PressReader
- Type: Private
- Industry: Computer software
- Founded: 1999 (27 years ago) as NewspaperDirect Richmond, British Columbia, Canada
- Founder: Alexander Kroogman
- Headquarters: Vancouver, British Columbia, Canada,
- Key people: Ruairí Doyle (CEO)
- Services: Digital newspaper & magazine publishing and distribution
- Number of employees: 500
- Website: pressreader.com

= PressReader =

Digital newspaper company based in Canada

PressReader is a digital newspaper distribution and technology company with headquarters in Vancouver, Canada, and offices in Dublin, Ireland, and Manila, Philippines.

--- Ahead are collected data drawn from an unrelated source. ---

-- ==== Sys2Proof/Machine/Sha384.lean ====
section
/-! DEFINITION. SHA-384 (21 R383), as FIPS 180-4 gives it (PRESUMED, assumption log 117). -/

namespace Sys2Proof.Machine

open Sys2Proof

/-- The largest number whose k-th power is at most `n`, found from bit `b` − 1 of it downwards. -/
def rootOf (k n : Nat) : Nat → Nat → Nat
  | 0, r => r
  | b + 1, r => rootOf k n b (if (r + 2 ^ b) ^ k ≤ n then r + 2 ^ b else r)

/-- The first 64 bits of the fraction of a k-th root. -/
def rootFraction (k p : Nat) : W64 := w64 (rootOf k (p * 2 ^ (64 * k)) 70 0)

/-- The primes below a bound. -/
def primesBelow (n : Nat) : List Nat :=
  (List.range n).filter (fun p => 2 ≤ p && (List.range p).all (fun d => d < 2 || p % d != 0))

/-- The constants of the 80 rounds: from the cube roots of the first 80 primes. -/
def shaConstants : List W64 := (primesBelow 410).map (rootFraction 3)

/-- The eight working words of SHA-512 and SHA-384. -/
structure ShaState where
  a : W64
  b : W64
  c : W64
  d : W64
  e : W64
  f : W64
  g : W64
  h : W64
  deriving DecidableEq, Repr

/-- The initial words of SHA-384: from the square roots of the ninth to sixteenth primes. -/
def shaInit : ShaState :=
  { a := rootFraction 2 23, b := rootFraction 2 29, c := rootFraction 2 31, d := rootFraction 2 37,
    e := rootFraction 2 41, f := rootFraction 2 43, g := rootFraction 2 47, h := rootFraction 2 53 }

/-- The message schedule, the newest word first: `n` more words. -/
def shaSchedule : Nat → List W64 → List W64
  | 0, w => w
  | n + 1, w =>
    let x := w.getD 1 0
    let y := w.getD 14 0
    let s1 := x.rotateRight 19 ^^^ x.rotateRight 61 ^^^ x >>> 6
    let s0 := y.rotateRight 1 ^^^ y.rotateRight 8 ^^^ y >>> 7
    shaSchedule n ((s1 + w.getD 6 0 + s0 + w.getD 15 0) :: w)

/-- One round with its constant and its schedule word. -/
def ShaState.round (x : ShaState) (kw : W64 × W64) : ShaState :=
  let s1 := x.e.rotateRight 14 ^^^ x.e.rotateRight 18 ^^^ x.e.rotateRight 41
  let ch := (x.e &&& x.f) ^^^ (~~~x.e &&& x.g)
  let t1 := x.h + s1 + ch + kw.1 + kw.2
  let s0 := x.a.rotateRight 28 ^^^ x.a.rotateRight 34 ^^^ x.a.rotateRight 39
  let maj := (x.a &&& x.b) ^^^ (x.a &&& x.c) ^^^ (x.b &&& x.c)
  { a := t1 + (s0 + maj), b := x.a, c := x.b, d := x.c, e := x.d + t1, f := x.e, g := x.f, h := x.g }

/-- A block of sixteen words, in order. -/
def ShaState.block (x : ShaState) (ws : List W64) : ShaState :=
  let y := (shaConstants.zip (shaSchedule 64 ws.reverse).reverse).foldl ShaState.round x
  { a := x.a + y.a, b := x.b + y.b, c := x.c + y.c, d := x.d + y.d,
    e := x.e + y.e, f := x.f + y.f, g := x.g + y.g, h := x.h + y.h }

/-- The big-endian bytes of a word. -/
def beBytes (w : W64) : List Byte := (bytes64 w).reverse

/-- The blocks of a padded message, `n` of them. -/
def shaBlocks : Nat → List Byte → ShaState → ShaState
  | 0, _, x => x
  | n + 1, bs, x =>
    shaBlocks n (bs.drop 128) (x.block ((List.range 16).map (fun i => w64 (leVal ((bs.drop (8 * i)).take 8).reverse))))

/-- The SHA-384 digest of a message: 48 bytes. -/
def sha384 (m : List Byte) : List Byte :=
  let pad := m ++ [0x80] ++ List.replicate ((239 - m.length % 128) % 128) 0 ++ beBytes 0 ++ beBytes (w64 (8 * m.length))
  let x := shaBlocks (pad.length / 128) pad shaInit
  [x.a, x.b, x.c, x.d, x.e, x.f].flatMap beBytes

end Sys2Proof.Machine
end

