-- ==== Sys2Proof/Certificates/Slice0/Obligations.lean ====
section
/-! DEFINITION. The statements for the provers. Each says which rules of the spec it formalises. `Computes` gives a
statement of a lane instruction its hypotheses (an issue in order, legal fields) and its frame. -/

open Sys2Proof Sys2Proof.Machine

/-! ### Lane arithmetic (05) -/

/-- 05 R76, Table 5-3: the value is computed on exact integers and fitted to the type. -/
def Obligations.IntegerArithmeticWritesFittedValue : Prop :=
  ∀ (f : Full) (x : Comp),
    Computes (exec (.iadd f)) .iadd f (fun _ _ a b _ => intResult f (asInt f a + asInt f b)) ∧
    Computes (exec (.isub f)) .isub f (fun _ _ a b _ => intResult f (asInt f a - asInt f b)) ∧
    Computes (exec (.imul f)) .imul f (fun _ _ a b _ => intResult f (asInt f a * asInt f b)) ∧
    Computes (exec (.imulh f)) .imulh f
      (fun _ _ a b _ => intResult f ((asInt f a * asInt f b).fdiv (2 ^ tyWidth (f.fam % 8) : Nat))) ∧
    Computes (exec (.imin f)) .imin f (fun _ _ a b _ => intResult f (min (asInt f a) (asInt f b))) ∧
    Computes (exec (.imax f)) .imax f (fun _ _ a b _ => intResult f (max (asInt f a) (asInt f b))) ∧
    Computes (exec (.iabs f)) .iabs f (fun _ _ a _ _ => intResult f ((asInt f a).natAbs : Int)) ∧
    Computes (exec (.ineg f)) .ineg f (fun _ _ a _ _ => intResult f (-asInt f a)) ∧
    Computes (exec (.iaddC32 x)) .iadd x.expand
      (fun _ _ a b _ => intResult x.expand (asInt x.expand a + asInt x.expand b)) ∧
    Computes (exec (.isubC32 x)) .isub x.expand
      (fun _ _ a b _ => intResult x.expand (asInt x.expand a - asInt x.expand b)) ∧
    Computes (exec (.imulC32 x)) .imul x.expand
      (fun _ _ a b _ => intResult x.expand (asInt x.expand a * asInt x.expand b)) ∧
    Computes (exec (.iminC32 x)) .imin x.expand
      (fun _ _ a b _ => intResult x.expand (min (asInt x.expand a) (asInt x.expand b))) ∧
    Computes (exec (.imaxC32 x)) .imax x.expand
      (fun _ _ a b _ => intResult x.expand (max (asInt x.expand a) (asInt x.expand b)))

/-- 05 R77, R78: division truncates toward zero and never traps; a zero divisor gives all ones, and the dividend as the
remainder; the multiply-adds. -/
def Obligations.DivisionAndMultiplyAddValues : Prop :=
  ∀ f : Full,
    Computes (exec (.idiv f)) .idiv f
      (fun _ _ a b _ => intResult f (if asInt f b = 0 then -1 else (asInt f a).tdiv (asInt f b))) ∧
    Computes (exec (.irem f)) .irem f
      (fun _ _ a b _ => intResult f (if asInt f b = 0 then asInt f a else (asInt f a).tmod (asInt f b))) ∧
    Computes (exec (.imad f)) .imad f (fun _ _ a b c => intResult f (asInt f a * asInt f b + asInt f c)) ∧
    Computes (exec (.imadw f)) .imadw f
      (fun _ _ a b c => ([BitVec.ofInt 64 (asInt f a * asInt f b + asWide f c)], 0)) ∧
    (f.lit.isSome = true → f.illegal .imadw = some 0x03)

PressReader distributes digital versions of over 7,000 newspapers and magazines in more than 60 languages through its applications for iOS, Android, Windows, Mac and various e-readers as well as its website, and operates digital editions of newspapers and magazines for publishers, including The New York Times, Financial Times, The Economist, The Wall Street Journal, National Post and The Globe and Mail.

== History ==
Founded in 1999 as NewspaperDirect, the company started as a service for printing physical copies of newspapers, aimed at travelers who wished to read their home newspaper while staying in a hotel abroad, and launched a digital product in 2003.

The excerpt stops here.